© Benis Arapovic, 123RF.com
Tested: Autoconfiguring IPv6 clients
Detention
The routing and addressing problem is nothing new in the IPv4 world. Version 6 of the Internet Protocol (IP), which is no spring chicken itself, was designed to help. This article investigates whether IPv6 can provide a full-fledged alternative to IPv4 on today's networks. Despite my initial euphoria, reality hit me hard during my testing sessions and turned this article into a report about my own experiments on an IPv6-only network.
The Theory
The method a computer on an IPv6 network uses is described in theory by the Internet Engineering Task Force (IETF). RFC 4861 [1] specifies the Neighbor Discovery Protocol (NDP), which replaces the Address Resolution Protocol (ARP) among other things. It is responsible for mapping MAC addresses to IP addresses but also discovers the router responsible for addresses on other networks and optionally distributes address prefixes for the local network.
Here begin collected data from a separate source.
/-- The state after reset (R377, R390): everything wiped, no context, no group, every port DOWN, die scratch
carved 21 MiB a partition, larders empty, slices 0. That window p is partition p's until the wing binds the windows is the
model's choice (log entry 75). -/
def State.reset : State :=
  { pkg := { carve := (List.range 24).map (fun p => (p, 21))
             pmap := (List.range 24).map (fun p => (p, p))
             slices := (List.range 24).map (fun p => (p, 0))
             larders := (List.range 24).map (fun p => (p, [])) } }

end Sys2Proof.Machine
end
The sequence is as follows:
- When the interface is enabled, a Router Solicitation Request is sent to the multicast address
ff02::2(all routers on the local LAN segment.) All IPv6 routers on the network reply with a Router Advertisement. - Depending on the flags in the advertisement, the client either automatically configures an IP address in the prefix it receives using the MAC address in EUI64 format (see the "Creating Addresses with EUI64" box) or in the anonymizing temporary version [2]. The flag for this is
AdvAutonomous. - If the
AdvManagedFlagis set, the "administered protocol" is additionally used for autoconfiguration – this means DHCPv6. If both flags are set, the client uses DHCP to retrieve an address and assigns the automatically configured address to itself.